#### TASK DIRECTIONS:
Note each line in the data below that holds "regField", and copy it.
# # # # # # #
theorem witness_BudgetCheckedBeforeStep : (sample 0 0 0 5 0).running ∧ (5 : StepCount) ≤ (sample 0 0 0 5 0).steps ∧
    (sample 0 0 0 5 0).steps < 6 ∧
    runIteration none (lastSlot 0xC00000000) =
      .returns (stepped (lastSlot 0xC00000000)) (.fault .illegalInstruction) := by decide

theorem witness_RunIsRepeatedStep : (lastSlot 0xC00000000).running ∧
    (Command.run none).perform 1 (lastSlot 0xC00000000) =
      some (stepped (lastSlot 0xC00000000), .fault .illegalInstruction) ∧
    (stepped (lastSlot 0xC00000000)).ended := by decide

theorem witness_StepBudgetFailsAtBudget : (sample 0 0 0 5 0).running ∧ (sample 0 0 0 5 0).steps ≤ 6 ∧
    Host.Core.run core ((6 : StepCount).toNat - (sample 0 0 0 5 0).steps.toNat) (sample 0 0 0 5 0) =
      .next (stepped (sample 0 0 0 5 0)) ∧ (stepped (sample 0 0 0 5 0)).running :=
  ⟨by decide, by decide, rfl, by decide⟩

theorem witness_RunPreemptedOnlyByPowerOn : (inputs 0 1 0).rst = 0 ∧ (inputs 0 1 0).cmd_valid = 1 ∧
    (inputs 0 1 0).command = .run none ∧ quiet.rst = 0 ∧ quiet.cmd_valid = 0 ∧
    runFor 2 none (sample 0 0 0 0 0x600000000) = none ∧ (inputs 1 1 0).rst = 1 := by decide

theorem witness_SelfLoopRunsOn : (sample 0 0 0 0 0x600000000).running ∧
    (sample 0 0 0 0 0x600000000).atInstr (.goto 0) ∧
    labelLookup (sample 0 0 0 0 0x600000000) 0 = some (sample 0 0 0 0 0x600000000).pc ∧
    (sample 0 0 0 0 0x600000000).steps.toNat + (2 ^ 64 - 1) < 2 ^ 64 := by decide

/-- The invariant holds of a small state: the reset state, which every command starts from (60_exceptions.md R146). -/
theorem witness_InvariantKeptByStep : State.Inv { State.reset with halted := true } ∧
    step { State.reset with halted := true } = .next { State.reset with halted := true } :=
  ⟨⟨reset_memoryWf, fun h => absurd rfl h, .inl (by decide), fun _ => .inl (by decide), rfl⟩, rfl⟩

theorem witness_InvariantKeptByCommands : (∀ img, Command.load ⟨[], []⟩ = .load img → img.wf = true) ∧
    State.Inv { State.reset with halted := true } ∧
    (Command.load ⟨[], []⟩).completes { State.reset with halted := true } State.reset .ok :=
  ⟨fun _ h => by cases h; rfl,
    ⟨reset_memoryWf, fun h => absurd rfl h, .inl (by decide), fun _ => .inl (by decide), rfl⟩, ⟨0, rfl⟩⟩

theorem witness_AssembledImagesAreSound : assemble "a:\nGOTO a".toList = .ok ⟨[0x600000000], [(0, 0)]⟩ := by rfl

theorem witness_LinesMapToSlots : assemble "a:\nGOTO a".toList = .ok ⟨[0x600000000], [(0, 0)]⟩ ∧
    normalise "a:\nGOTO a".toList = [] ++ "a:".toList :: ["GOTO a".toList] ∧ isLabelLine "a:".toList = true :=
  ⟨by rfl, by rfl, by rfl⟩

theorem witness_AssembledImagesAnyWidths : narrow.ok ∧ assembleFor narrow "a:\nGOTO a".toList = .ok ⟨[0b011000], [(0, 0)]⟩ :=
  ⟨by decide, by rfl⟩
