-- ==== Sys2Proof/Decode.lean ====
section
/-!
DEFINITION. The decoder of spec/30_encoding.md (R38 fields, R43 procedure, R44 the Rc bit, R45 words outside the
table), total on every word and on every list of bytes, and after it the encoder of R38. RA = 0 in an update form
decodes: it is "well-formed bits but an invalid form" (R46), which the meaning of the instruction refuses.
-/

namespace Sys2Proof

/-- Why a word is no instruction of the spec. -/
inductive Reject where
  /-- The word matches no row of R42 (R45). -/
  | notInSpec (w : InstrWord)
  /-- The `stbx` or `stbux` pattern with bit `w[0]` = 1, under `RC1_POLICY` = `refuse` (R44). -/
  | reservedRcBit
  deriving DecidableEq, Repr

/-- Why a list of bytes does not begin with an instruction of the spec. -/
inductive ByteReject where
  /-- There are fewer than the four bytes of an instruction word (R35). The machine's fetch always reads four. -/
  | tooShort
  /-- The first four bytes form a word that is rejected. -/
  | word (r : Reject)
  deriving DecidableEq, Repr

/-! ### Fields (R38) -/

/-- `OPCD = w[31:26]`. -/
def opcdField (w : InstrWord) : BitVec 6 := w.extractLsb' 26 6

/-- `RS = w[25:21]`. -/
def rsField (w : InstrWord) : RegNum := (w.extractLsb' 21 5).toFin

/-- `RA = w[20:16]`. -/
def raField (w : InstrWord) : RegNum := (w.extractLsb' 16 5).toFin

/-- `RB = w[15:11]`, X form only. -/
def rbField (w : InstrWord) : RegNum := (w.extractLsb' 11 5).toFin

/-- `XO = w[10:1]`, X form only. -/
def xoField (w : InstrWord) : BitVec 10 := w.extractLsb' 1 10

/-- `Rc = w[0:0]`, X form only. -/
def rcField (w : InstrWord) : BitVec 1 := w.extractLsb' 0 1

/-- `dfld = w[15:0]`, D form only. -/
def dField (w : InstrWord) : Disp := w.extractLsb' 0 16

/-! ### Decoding -/

/-- An X-form word that names `i`, after the Rc bit has been looked at (R44). -/
def decodeRc (p : Rc1Policy) (w : InstrWord) (i : Instr) : Except Reject Instr :=
  if rcField w = 1#1 ∧ p = .refuse then .error .reservedRcBit else .ok i

/-- The procedure of R43. -/
def decodeWord (p : Rc1Policy) (w : InstrWord) : Except Reject Instr :=
  if opcdField w = 38#6 then .ok (.stb (rsField w) (raField w) (dField w))
  else if opcdField w = 39#6 then .ok (.stbu (rsField w) (raField w) (dField w))
  else if opcdField w = 31#6 then
    if xoField w = 215#10 then decodeRc p w (.stbx (rsField w) (raField w) (rbField w))
    else if xoField w = 247#10 then decodeRc p w (.stbux (rsField w) (raField w) (rbField w))
    else .error (.notInSpec w)
  else .error (.notInSpec w)

/-- Four bytes at ascending addresses as a word: `mem[pc] ‖ mem[pc+1] ‖ mem[pc+2] ‖ mem[pc+3]`, big-endian (R22). -/
def wordOfBytes (b0 b1 b2 b3 : Byte) : InstrWord := b0 ++ b1 ++ b2 ++ b3

/-- The instruction at the head of a list of bytes, and the bytes after it. -/
def decodeBytes (p : Rc1Policy) : List Byte → Except ByteReject (Instr × List Byte)
  | b0 :: b1 :: b2 :: b3 :: rest =>
    match decodeWord p (wordOfBytes b0 b1 b2 b3) with
    | .ok i => .ok (i, rest)
    | .error e => .error (.word e)
  | _ => .error .tooShort

/-- The bytes of a word in memory order (R22). -/
def bytesOfWord (w : InstrWord) : List Byte :=
  [w.extractLsb' 24 8, w.extractLsb' 16 8, w.extractLsb' 8 8, w.extractLsb' 0 8]

/-- The instruction the decoder reads from the word of `nbits` bits `w`, laid out in memory order, under the spec's
default `RC1_POLICY` (R44, D1). Bits above `nbits` are 0. -/
def decodeTableWord (nbits w : Nat) : Option Instr :=
  match decodeBytes .refuse (bytesOfWord (BitVec.ofNat 32 (w % 2 ^ nbits))) with
  | .ok (i, _) => some i
  | .error _ => none

/-! ### Encoding (R38: "assembly is the inverse") -/

/-- A register number as a 5-bit field. -/
def regField (r : RegNum) : BitVec 5 := .ofFin r

/-- The D form: OPCD, RS, RA, dfld (R36). -/
def encodeD (opcd : BitVec 6) (rs ra : RegNum) (d : Disp) : InstrWord :=
  opcd ++ regField rs ++ regField ra ++ d

/-- The X form: OPCD = 31, RS, RA, RB, XO, Rc = 0 (R37). -/
def encodeX (xo : BitVec 10) (rs ra rb : RegNum) : InstrWord :=
  31#6 ++ regField rs ++ regField ra ++ regField rb ++ xo ++ 0#1

/-- The word of an instruction (R42). -/
def encode : Instr → InstrWord
  | .stb rs ra d => encodeD 38#6 rs ra d
  | .stbu rs ra d => encodeD 39#6 rs ra d
  | .stbx rs ra rb => encodeX 215#10 rs ra rb
  | .stbux rs ra rb => encodeX 247#10 rs ra rb

end Sys2Proof
end

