-- ==== Sys2Proof/Machine/Operands.lean ====
section
/-!
DEFINITION. The operand forms: the displacement (R39), the RA0 operand (R41), the effective address of each of the
four forms (R50), the stored byte (R51), the value an update form writes to RA (R52), and the check of the update
forms' base (R46).
-/

namespace Sys2Proof.Machine

/-- `D64 = sext_64(dfld)` (R39). -/
def dispValue (d : Disp) : Word := d.signExtend 64

/-- `base0(RA)`: the literal 0 when the field is 0, else the register (R41). -/
def base0 (ra : RegNum) (s : State) : Word := if ra = 0 then 0#64 else readGpr ra s

/-- `EA = trunc_32(A +_64 B)` (R50). -/
def effAddr (a b : Word) : Addr := (a + b).setWidth 32

/-- The effective address of `stb` (R55). -/
def eaStb (ra : RegNum) (d : Disp) (s : State) : Addr := effAddr (base0 ra s) (dispValue d)

/-- The effective address of `stbu` (R56). -/
def eaStbu (ra : RegNum) (d : Disp) (s : State) : Addr := effAddr (readGpr ra s) (dispValue d)

/-- The effective address of `stbx` (R57). -/
def eaStbx (ra rb : RegNum) (s : State) : Addr := effAddr (base0 ra s) (readGpr rb s)

/-- The effective address of `stbux` (R58). -/
def eaStbux (ra rb : RegNum) (s : State) : Addr := effAddr (readGpr ra s) (readGpr rb s)

/-- `trunc_8(x[RS])`, the byte stored (R51). -/
def storedByte (rs : RegNum) (s : State) : Byte := (readGpr rs s).setWidth 8

/-- `zext_64(EA)`, what an update form writes to RA (R52). -/
def updateValue (ea : Addr) : Word := ea.setWidth 64

/-- An update form with RA = 0 is refused under `INVALID_FORM_POLICY` = `refuse` (R46). -/
def checkUpdateBase (ra : RegNum) (s : State) : Result :=
  if ra = 0 ∧ s.params.invalidFormPolicy = .refuse then .refused .invalidFormRA0 else .next s

/-- Steps (2) and (3) of R54: kill the reservations on `ea`, then store the low byte of RS there. -/
def storeByte (rs : RegNum) (ea : Addr) (s : State) : Result :=
  memWrite ea (storedByte rs s) (resvKill ea s)

/-! ### The same by instruction, for statements over all four -/

/-- The effective address of an instruction. -/
def eaOf : Instr → State → Addr
  | .stb _ ra d, s => eaStb ra d s
  | .stbu _ ra d, s => eaStbu ra d s
  | .stbx _ ra rb, s => eaStbx ra rb s
  | .stbux _ ra rb, s => eaStbux ra rb s

/-- The register RS of an instruction. -/
def sourceOf : Instr → RegNum
  | .stb rs _ _ => rs
  | .stbu rs _ _ => rs
  | .stbx rs _ _ => rs
  | .stbux rs _ _ => rs

/-- The register an instruction writes, if any: RA of an update form. -/
def updatedReg : Instr → Option RegNum
  | .stb _ _ _ => none
  | .stbu _ ra _ => some ra
  | .stbx _ _ _ => none
  | .stbux _ ra _ => some ra

end Sys2Proof.Machine
end

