/-- R46: an update form with RA = 0 is refused, reason `InvalidFormRA0`, for every value of the other fields, under
the default policy; under `as_snapshot` it executes with `r0` as an ordinary base; and there is no other invalid
form. -/
def Obligations.UpdateFormsWithRaZero : Prop :=
  (∀ (rs rb : RegNum) (d : Disp) (s : State), s.params.invalidFormPolicy = .refuse →
    exec (.stbu rs 0 d) s = .refused .invalidFormRA0 ∧ exec (.stbux rs 0 rb) s = .refused .invalidFormRA0) ∧
  (∀ (rs : RegNum) (d : Disp) (s : State), s.params.invalidFormPolicy = .asSnapshot →
    s.params.admits ((readGpr 0 s + d.signExtend 64).setWidth 32 : Addr).toNat = true →
    s.cur.pc.toNat + 4 < 2 ^ 32 → ∃ t, exec (.stbu rs 0 d) s = .next t ∧
      StoreEffect s t ((readGpr 0 s + d.signExtend 64).setWidth 32) ((readGpr rs s).setWidth 8) (some 0)) ∧
  (∀ (rs rb : RegNum) (s : State), s.params.invalidFormPolicy = .asSnapshot →
    s.params.admits ((readGpr 0 s + readGpr rb s).setWidth 32 : Addr).toNat = true →
    s.cur.pc.toNat + 4 < 2 ^ 32 → ∃ t, exec (.stbux rs 0 rb) s = .next t ∧
      StoreEffect s t ((readGpr 0 s + readGpr rb s).setWidth 32) ((readGpr rs s).setWidth 8) (some 0)) ∧
  (∀ (i : Instr) (s : State), exec i s = .refused .invalidFormRA0 →
    (∃ rs d, i = .stbu rs 0 d) ∨ (∃ rs rb, i = .stbux rs 0 rb))

/-- From R67: where the form runs and `Admit(EA)` is false, the outcome is `fault StoreNotAdmitted(EA)`, which carries the
EA only and no state, at the top of the address space too; and the step of a thread that fetches the instruction ends
so: memory, reservations, RA and `pc` stay, the thread is marked with the fault, and it alone (R66). That the machine then goes on
with the other threads, and answers the fault only when all are marked, is the model's choice (log 11). -/
def Obligations.UnadmittedStoreFaults : Prop :=
  ∀ (i : Instr) (s : State), FormRuns i s → s.params.admits (eaOf i s).toNat = false →
    exec i s = .fault (.storeNotAdmitted (eaOf i s)) ∧
    ∀ w, running s = true → Fetches s w → decodeWord s.params.rc1Policy w = .ok i →
      StepFaults s (.storeNotAdmitted (eaOf i s))

/-- R23: a byte store has no alignment requirement. The only fault of an instruction is that of an address outside
`Admit`, so no value of EA, odd or even, faults for alignment's sake; and a store is one byte, so none is split. -/
def Obligations.NoStoreFaultsForAlignment : Prop :=
  (∀ (i : Instr) (s : State) (e : Fault), exec i s = .fault e →
    e = .storeNotAdmitted (eaOf i s) ∧ s.params.admits (eaOf i s).toNat = false) ∧
  (∀ (i : Instr) (s : State), FormRuns i s → s.params.admits (eaOf i s).toNat = true →
    s.cur.pc.toNat + 4 < 2 ^ 32 → ∃ t, exec i s = .next t ∧
      ∀ a, a ≠ (eaOf i s).toNat → readByte a t = readByte a s)
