-- ==== Sys2Proof/Laws/State.lean ====
section
/-!
SUPPORT. One lemma per field per named update of State, each true by rfl and tagged simp, so that no proof unfolds a
record update.
-/

namespace Sys2Proof.Machine

variable (s : State) (r : RegNum) (v : Word) (ea : Addr) (b : Byte) (a : Addr) (n : NamedRegs)

/-! ### writeGpr -/

@[simp] theorem writeGpr_before : (writeGpr r v s).before = s.before := rfl
@[simp] theorem writeGpr_after : (writeGpr r v s).after = s.after := rfl
@[simp] theorem writeGpr_x : (writeGpr r v s).cur.x = s.cur.x.set r.val v := rfl
@[simp] theorem writeGpr_pc : (writeGpr r v s).cur.pc = s.cur.pc := rfl
@[simp] theorem writeGpr_endPc : (writeGpr r v s).cur.endPc = s.cur.endPc := rfl
@[simp] theorem writeGpr_fault : (writeGpr r v s).cur.fault = s.cur.fault := rfl
@[simp] theorem writeGpr_named : (writeGpr r v s).cur.named = s.cur.named := rfl
@[simp] theorem writeGpr_mem : (writeGpr r v s).mem = s.mem := rfl
@[simp] theorem writeGpr_launchMem : (writeGpr r v s).launchMem = s.launchMem := rfl
@[simp] theorem writeGpr_resv : (writeGpr r v s).resv = s.resv := rfl
@[simp] theorem writeGpr_history : (writeGpr r v s).history = s.history := rfl
@[simp] theorem writeGpr_coherence : (writeGpr r v s).coherence = s.coherence := rfl
@[simp] theorem writeGpr_draws : (writeGpr r v s).draws = s.draws := rfl
@[simp] theorem writeGpr_params : (writeGpr r v s).params = s.params := rfl

/-! ### recordStore -/

@[simp] theorem storeEvent_thread : (storeEvent ea b s).thread = tid s := rfl
@[simp] theorem storeEvent_index : (storeEvent ea b s).index = storeCount (tid s) s.history := rfl
@[simp] theorem storeEvent_addr : (storeEvent ea b s).addr = ea := rfl
@[simp] theorem storeEvent_byte : (storeEvent ea b s).byte = b := rfl

@[simp] theorem recordStore_before : (recordStore ea b s).before = s.before := rfl
@[simp] theorem recordStore_cur : (recordStore ea b s).cur = s.cur := rfl
@[simp] theorem recordStore_after : (recordStore ea b s).after = s.after := rfl
@[simp] theorem recordStore_mem : (recordStore ea b s).mem = s.mem.write ea.toNat b := rfl
@[simp] theorem recordStore_launchMem : (recordStore ea b s).launchMem = s.launchMem := rfl
@[simp] theorem recordStore_resv : (recordStore ea b s).resv = s.resv := rfl
@[simp] theorem recordStore_history : (recordStore ea b s).history = storeEvent ea b s :: s.history := rfl
@[simp] theorem recordStore_coherence : (recordStore ea b s).coherence = storeEvent ea b s :: s.coherence := rfl
@[simp] theorem recordStore_draws : (recordStore ea b s).draws = s.draws := rfl
@[simp] theorem recordStore_params : (recordStore ea b s).params = s.params := rfl

/-! ### resvKill -/

@[simp] theorem resvKill_before : (resvKill ea s).before = s.before := rfl
@[simp] theorem resvKill_cur : (resvKill ea s).cur = s.cur := rfl
@[simp] theorem resvKill_after : (resvKill ea s).after = s.after := rfl
@[simp] theorem resvKill_mem : (resvKill ea s).mem = s.mem := rfl
@[simp] theorem resvKill_launchMem : (resvKill ea s).launchMem = s.launchMem := rfl
@[simp] theorem resvKill_resv :
    (resvKill ea s).resv =
      s.resv.filter (survivesStore s.params.granule (tid s) (Config.ownReservationSurvives s.draws) ea) := rfl
@[simp] theorem resvKill_history : (resvKill ea s).history = s.history := rfl
@[simp] theorem resvKill_coherence : (resvKill ea s).coherence = s.coherence := rfl
@[simp] theorem resvKill_draws : (resvKill ea s).draws = s.draws + 1 := rfl
@[simp] theorem resvKill_params : (resvKill ea s).params = s.params := rfl

/-! ### setPc -/

@[simp] theorem setPc_before : (setPc a s).before = s.before := rfl
@[simp] theorem setPc_after : (setPc a s).after = s.after := rfl
@[simp] theorem setPc_x : (setPc a s).cur.x = s.cur.x := rfl
@[simp] theorem setPc_pc : (setPc a s).cur.pc = a := rfl
@[simp] theorem setPc_endPc : (setPc a s).cur.endPc = s.cur.endPc := rfl
@[simp] theorem setPc_fault : (setPc a s).cur.fault = s.cur.fault := rfl
@[simp] theorem setPc_named : (setPc a s).cur.named = s.cur.named := rfl
@[simp] theorem setPc_mem : (setPc a s).mem = s.mem := rfl
@[simp] theorem setPc_launchMem : (setPc a s).launchMem = s.launchMem := rfl
@[simp] theorem setPc_resv : (setPc a s).resv = s.resv := rfl
@[simp] theorem setPc_history : (setPc a s).history = s.history := rfl
@[simp] theorem setPc_coherence : (setPc a s).coherence = s.coherence := rfl
@[simp] theorem setPc_draws : (setPc a s).draws = s.draws := rfl
@[simp] theorem setPc_params : (setPc a s).params = s.params := rfl

/-! ### withNamed -/

@[simp] theorem withNamed_before : (withNamed n s).before = s.before := rfl
@[simp] theorem withNamed_after : (withNamed n s).after = s.after := rfl
@[simp] theorem withNamed_x : (withNamed n s).cur.x = s.cur.x := rfl
@[simp] theorem withNamed_pc : (withNamed n s).cur.pc = s.cur.pc := rfl
@[simp] theorem withNamed_endPc : (withNamed n s).cur.endPc = s.cur.endPc := rfl
@[simp] theorem withNamed_fault : (withNamed n s).cur.fault = s.cur.fault := rfl
@[simp] theorem withNamed_named : (withNamed n s).cur.named = n := rfl
@[simp] theorem withNamed_mem : (withNamed n s).mem = s.mem := rfl
@[simp] theorem withNamed_launchMem : (withNamed n s).launchMem = s.launchMem := rfl
@[simp] theorem withNamed_resv : (withNamed n s).resv = s.resv := rfl
@[simp] theorem withNamed_history : (withNamed n s).history = s.history := rfl
@[simp] theorem withNamed_coherence : (withNamed n s).coherence = s.coherence := rfl
@[simp] theorem withNamed_draws : (withNamed n s).draws = s.draws := rfl
@[simp] theorem withNamed_params : (withNamed n s).params = s.params := rfl

/-! ### giveTurn -/

@[simp] theorem giveTurn_mem (k : Nat) : (giveTurn k s).mem = s.mem := rfl
@[simp] theorem giveTurn_launchMem (k : Nat) : (giveTurn k s).launchMem = s.launchMem := rfl
@[simp] theorem giveTurn_resv (k : Nat) : (giveTurn k s).resv = s.resv := rfl
@[simp] theorem giveTurn_history (k : Nat) : (giveTurn k s).history = s.history := rfl
@[simp] theorem giveTurn_coherence (k : Nat) : (giveTurn k s).coherence = s.coherence := rfl
@[simp] theorem giveTurn_draws (k : Nat) : (giveTurn k s).draws = s.draws := rfl
@[simp] theorem giveTurn_params (k : Nat) : (giveTurn k s).params = s.params := rfl

/-! ### markFault -/

@[simp] theorem markFault_before (e : Fault) : (markFault e s).before = s.before := rfl
@[simp] theorem markFault_after (e : Fault) : (markFault e s).after = s.after := rfl
@[simp] theorem markFault_x (e : Fault) : (markFault e s).cur.x = s.cur.x := rfl
@[simp] theorem markFault_pc (e : Fault) : (markFault e s).cur.pc = s.cur.pc := rfl
@[simp] theorem markFault_endPc (e : Fault) : (markFault e s).cur.endPc = s.cur.endPc := rfl
@[simp] theorem markFault_fault (e : Fault) : (markFault e s).cur.fault = some e := rfl
@[simp] theorem markFault_named (e : Fault) : (markFault e s).cur.named = s.cur.named := rfl
@[simp] theorem markFault_mem (e : Fault) : (markFault e s).mem = s.mem := rfl
@[simp] theorem markFault_launchMem (e : Fault) : (markFault e s).launchMem = s.launchMem := rfl
@[simp] theorem markFault_resv (e : Fault) : (markFault e s).resv = s.resv := rfl
@[simp] theorem markFault_history (e : Fault) : (markFault e s).history = s.history := rfl
@[simp] theorem markFault_coherence (e : Fault) : (markFault e s).coherence = s.coherence := rfl
@[simp] theorem markFault_draws (e : Fault) : (markFault e s).draws = s.draws := rfl
@[simp] theorem markFault_params (e : Fault) : (markFault e s).params = s.params := rfl

/-! ### settleAt, settle: what they leave alone -/

@[simp] theorem settleAt_before (k : Nat) : (settleAt k s).before = s.before := by unfold settleAt; split <;> rfl
@[simp] theorem settleAt_cur (k : Nat) : (settleAt k s).cur = s.cur := by unfold settleAt; split <;> rfl
@[simp] theorem settleAt_after (k : Nat) : (settleAt k s).after = s.after := by unfold settleAt; split <;> rfl
@[simp] theorem settleAt_launchMem (k : Nat) : (settleAt k s).launchMem = s.launchMem := by
  unfold settleAt; split <;> rfl
@[simp] theorem settleAt_resv (k : Nat) : (settleAt k s).resv = s.resv := by unfold settleAt; split <;> rfl
@[simp] theorem settleAt_history (k : Nat) : (settleAt k s).history = s.history := by unfold settleAt; split <;> rfl
@[simp] theorem settleAt_draws (k : Nat) : (settleAt k s).draws = s.draws := by unfold settleAt; split <;> rfl
@[simp] theorem settleAt_params (k : Nat) : (settleAt k s).params = s.params := by unfold settleAt; split <;> rfl

@[simp] theorem settle_before : (settle s).before = s.before := by
  unfold settle; (repeat' split) <;> simp
@[simp] theorem settle_cur : (settle s).cur = s.cur := by unfold settle; (repeat' split) <;> simp
@[simp] theorem settle_after : (settle s).after = s.after := by unfold settle; (repeat' split) <;> simp
@[simp] theorem settle_launchMem : (settle s).launchMem = s.launchMem := by unfold settle; (repeat' split) <;> simp
@[simp] theorem settle_resv : (settle s).resv = s.resv := by unfold settle; (repeat' split) <;> simp
@[simp] theorem settle_history : (settle s).history = s.history := by unfold settle; (repeat' split) <;> simp
@[simp] theorem settle_params : (settle s).params = s.params := by unfold settle; (repeat' split) <;> simp

/-! ### The thread number depends on `before` alone -/

@[simp] theorem tid_writeGpr : tid (writeGpr r v s) = tid s := rfl
@[simp] theorem tid_recordStore : tid (recordStore ea b s) = tid s := rfl
@[simp] theorem tid_resvKill : tid (resvKill ea s) = tid s := rfl
@[simp] theorem tid_setPc : tid (setPc a s) = tid s := rfl
@[simp] theorem tid_markFault (e : Fault) : tid (markFault e s) = tid s := rfl
@[simp] theorem tid_withNamed : tid (withNamed n s) = tid s := rfl

end Sys2Proof.Machine
end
# # # # # # #
#### YOUR RESPONSE:
def regField (r : RegNum) : BitVec 5 := .ofFin r
  opcd ++ regField rs ++ regField ra ++ d
  31#6 ++ regField rs ++ regField ra ++ regField rb ++ xo ++ 0#1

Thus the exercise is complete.